В свободное время на палубе было всегда весело, кто-нибудь играл на балалайке, пели, читали и т. д. Не обходилось и без шалостей, и часто объектом служил командир «Невки» К. Он только что перешел на службу в Корпус и был по природе ужасный педант, крикун и любитель читать бесконечные нотации и так этим увлекался, что иногда по часу нас держал во фронте. Его громкий голос раздавался по всему рейду, так что даже достигал «Моряка», который стоял довольно далеко от «Невки». Это страшно изводило, и мы его недолюбливали: «Ну недоволен, так выругай, но не выматывай душу скучнейшими наставлениями». За это и мы, в свою очередь, его изводили, «нечаянно» роняя разные вещи в световой люк его каюты, стуча в переборку офицерского помещения, подражая его голосу и т. п.
Но самым любимым «изводом» было раскачать несчастную «Невку», когда К. уезжал по делам на «Моряк». Как только он отваливал, мы начинали, все вместе, бегать по нашему кубрику с одного борта на другой, и так как «Невка» была легкая, без котла и машин, то скоро начинала раскачиваться. Это замечали сигнальщики на «Моряке», потому что, несмотря на совершенно спокойный рейд, она так качалась, что даже выстрела касались воды. Докладывали вахтенному начальнику, который посылал сообщить К., а тот сломя голову несся на шлюпке. Когда мы из иллюминаторов ее замечали, то прекращали беготню и мирно рассаживались за занятиями, а он, взбешенный, выскакивал на трап и уже оттуда кричал: «Кадеты, на верхнюю палубу, во фронт». Начиналось обычное скучнейшее отчитывание, и кое-кого из самых больших шалунов наказывали, но нас это мало убеждало, и мы старались придумать, чем бы еще поизводить К.
Так подошла осень. На рейд пришел весь отряд, и начались проверочные испытания того, что мы изучали летом. Экзаменационная комиссия состояла из строевых офицеров и корпусных, оттого экзаменов и побаивались: не хотели срамиться перед чужими. Но все предметы были несложными, да и мы понимали, что они действительно необходимы, иначе какими же морскими офицерами мы будем. Провал на этих экзаменах грозил лишением отпуска после плавания, и это тоже служило достаточной угрозой. После экзаменов были отрядные гребные и парусные гонки на призы в виде жетонов, биноклей и кубков, с соответствующими надписями. К ним мы усердно тренировались, но, к сожалению, почти все шлюпки имели разные качества, и оттого успех в значительной степени зависел от того, на какую попадешь. На некоторых, прилагая невероятные усилия, все равно нельзя было прийти первым или вторым, и, наоборот, на других из года в год их составы брали шутя призы.
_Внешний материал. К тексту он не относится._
/-! ### Step boundaries (R109, R182) -/

/-- Issue cycles of the step that has just ended (R108, R201, R251, R309); a key block and a PULSE count their own. -/
def OpenOp.stepCycles (o : OpenOp) : Nat :=
  let op := Desc.op o.desc
  let i := o.steps - 1
  let grid := fun (g : Grid) => g.cycles (if g.steps = 0 then 0 else i % g.steps)
  if o.tiled then
    if op = Op.conv then (match o.convArgs with
      | some (x, _) => grid x.grid
      | none => 0)
    else match o.mmaArgs with
      | some x => grid x.grid
      | none => 0
  else if op = Op.convFused then
    (match o.fusedArgs with
     | some (a, _) => a.tileCycles (a.tiles.getD i ⟨[], []⟩)
     | none => 0)
  else if op = Op.scan then
    (match o.entry 1, o.entry 2 with
     | some b, some w => (scanArgs o.desc).cycles (min b.fmt.lanes w.fmt.lanes)
     | _, _ => 0)
  else 0

/-- ENG_ISSUE_CYCLES gains the issue cycles of a step. -/
def State.countIssue (s : State) (e : Nat) (o : OpenOp) : State := s.bump (Reg.engIssueCycles e) 63 0 o.stepCycles

/-- Whether an open macro-op makes progress: one that needs the arrays or the row unit does while its context holds the
engine and the issue gate is open (R139, R374); an abort or a fault ends it in any case. -/
def State.progresses (s : State) (site : Site) (o : OpenOp) : Bool :=
  !(needsEngine (Desc.op o.desc)) || ((s.ctx site.e site.k).running && !(s.eng site.e).gateClosed) || o.abort || o.fault.isSome

/-- Ends a macro-op that an abort (none) or a fault stops. The reductions of a product stand as far as they have been issued when it is
aborted (R223). -/
def State.stopOp (s : State) (site : Site) (o : OpenOp) (f : Option OpFault) : State :=
  let s := match f with
    | some f => s.clearSector f.addr
    | none => s
  if f.isNone && o.redMode.isSome then (s.redPart site.e o).stopOpen site.e site.q site.k { o with dst := [] } f
  else s.stopOpen site.e site.q site.k o f

/-- A remote COPY that ran out of tags is still in its batch: its boundary has not come (R158, R379). -/
def State.midBatch (s : State) (site : Site) (o : OpenOp) : Bool :=
  copyFar o.desc && !o.batchMade && o.fault.isNone && (s.ctx site.e site.k).remoteErr.isNone

/-- Whether context k leaves the engine at a step boundary: another takes it, or it is withdrawn for its slot (R374, R375, R388). -/
def State.mustYield (s : State) (e k : Nat) : Bool :=
  (s.ctx e k).running && (s.leaving e || match s.nextHolder e with
    | some j => decide (j ≠ k)
    | none => false)

/-- The end of a step boundary: a fault stops the macro-op, else an abort (R131), else a pre-emption takes effect (R109), else it goes
on. -/
def State.sample (s : State) (site : Site) (o : OpenOp) : State :=
  match o.fault with
  | some f => s.stopOp site o (some f)
  | none =>
    if o.abort then s.stopOp site o none
    else if needsEngine (Desc.op o.desc) && s.mustYield site.e site.k then s.preempt site.e site.k
    else s.goOn site o

/-- A step boundary of open macro-op o (R109, R182). A pending injection has struck in its step. -/
def State.stepBoundary (s : State) (site : Site) (o : OpenOp) : State :=
  if o.stop.isSome then s.gatherResume site.e site.k o.issue
  else if s.midBatch site o then s.goOn site o
  else
    let (s, o) := s.injected site.e site.q { o with steps := o.steps + 1 }
    match (if o.fault.isSome then .ok (s, o) else s.runPart site o State.stepWork) with
    | .error s => s
    | .ok (s, o) => ((s.countIssue site.e o).putOp site.e site.q o).sample site o

/-- The site of a queue with a resident context. -/
def State.siteOf (s : State) (e q : Nat) (o : OpenOp) : Option Site := (s.slotCtx e q).map fun k => ⟨e, q, k, o.part⟩

/-! ### Commit -/

/-- Whether every write of a macro-op has been acknowledged: Attic's by the companion, remote ones by their responses. -/
def State.acknowledged (s : State) (site : Site) (o : OpenOp) : Bool :=
  let attic := s.attic.writes.all fun w => decide (w.op ≠ some (site.e, site.q, o.issue))
  let c := s.ctx site.e site.k
  attic && !(c.tags.any fun t => decide (t.issue = o.issue)) && !(c.landing.any fun l => decide (l.tag.issue = o.issue))

/-- Whether the macro-op has done its work: a WAIT or FENCE when its condition holds, any other when it has finished. -/
def State.workDone (s : State) (site : Site) (o : OpenOp) : Bool :=
  let op := Desc.op o.desc
  if op = Op.wait then o.finished || s.waitMet o.desc
  else if op = Op.fence then s.fenceMet site.e site.q o
  else if op = Op.copy then o.finished || s.remoteDone site.e site.k o (copyBytes o.desc)
  else o.finished

/-- The reductions that a macro-op makes at its end (R229). -/
def State.lastReds (s : State) (site : Site) (o : OpenOp) : State × OpenOp :=
  if o.atEnd.isEmpty then (s, o)
  else (s.owning site.e site.q o.issue fun s => o.atEnd.foldl (fun s x => s.redAdd x.1 x.2) s, { o with atEnd := [] })

/-- The commit point, once every write has been acknowledged and the regulators have let its bytes pass: the record; a FENCE makes a fence
point (R169, R179, R181). -/
def State.commitOp (s : State) (site : Site) (o : OpenOp) : State :=
  if !(s.acknowledged site o) then s else
  let (s, o) := s.admitOp .pantry o
  let (s, o) := s.admitOp .cellar o
  if !o.heldBytes.isEmpty then s.putOp site.e site.q o else
  let (s, o) := s.settleTags site.e o
  let s := s.endOp site.e site.q o .completed
  if Desc.op o.desc = Op.fence then s.fencePoint site.e else s

/-- The last work of an open macro-op is done: it ends FAULTED where a fault has stopped it; else its last reductions are made, and it
commits. -/
def State.finishOp (s : State) (site : Site) (o : OpenOp) : State :=
  match o.fault with
  | some f => s.stopOp site o (some f)
  | none =>
    if s.workDone site o then
      let (s, o) := s.lastReds site o
      (s.putOp site.e site.q o).commitOp site o
    else s

/-- Whether a macro-op has work that its commit does: a step or units left. -/
def OpenOp.workLeft (o : OpenOp) : Bool :=
  o.fault.isNone && !o.finished && (decide (Desc.op o.desc = Op.pulse) || (!o.units.isEmpty && stepless (Desc.op o.desc)))

/-- The last write of open macro-op o is acknowledged, or the condition of a WAIT or FENCE is met. Any cycle is a step boundary of those:
an abort ends them (R158, R182). A PULSE without a boundary meets a pending injection in its step. -/
def State.tryCommit (s : State) (site : Site) (o : OpenOp) : State :=
  let op := Desc.op o.desc
  if o.stop.isSome then s.gatherResume site.e site.k o.issue
  else if o.abort ∧ (op = Op.wait ∨ op = Op.fence) then s.stopOp site o none
  else if o.stepDue && !(openSteps op) then s
  else
    match (if o.workLeft then s.runPart site o State.lastWork else .ok (s, o)) with
    | .error s => s
    | .ok (s, o) =>
      let (s, o) := if op = Op.pulse ∧ o.finished ∧ o.fault.isNone ∧ o.info % 4 = 0 then s.injected site.e site.q o else (s, o)
      (s.putOp site.e site.q o).finishOp site o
После окончания гонок отряд возвращался в Кронштадт, и кадет на тех же пароходиках отвозили в Корпус и оттуда отпускали по домам до начала зимних занятий. Это был долгожданный момент, о котором мы мечтали все плавание. Быстро забрав вещи, разъезжались по вокзалам и затем дальше по разным уголкам России.
Впечатление от первого плавания оставалось очень хорошее, но мы отлично сознавали, что пока познакомились с морской службой в слабой степени и далеко еще не стали моряками. Ведь, в сущности, эта первая наша кампания дала только некоторую привычку к жизни на корабле, элементарные знания по морскому делу и опыт в управлении шлюпками, а настоящего моря мы совсем не знали. Два небольших перехода из Кронштадта на Котку и обратно, да еще в совершенно тихую погоду, нельзя было брать в расчет. Еще если бы мы попали в свежую погоду и нас порядком бы потрепало, тогда, пожалуй, мы и получили бы некоторое понятие о море.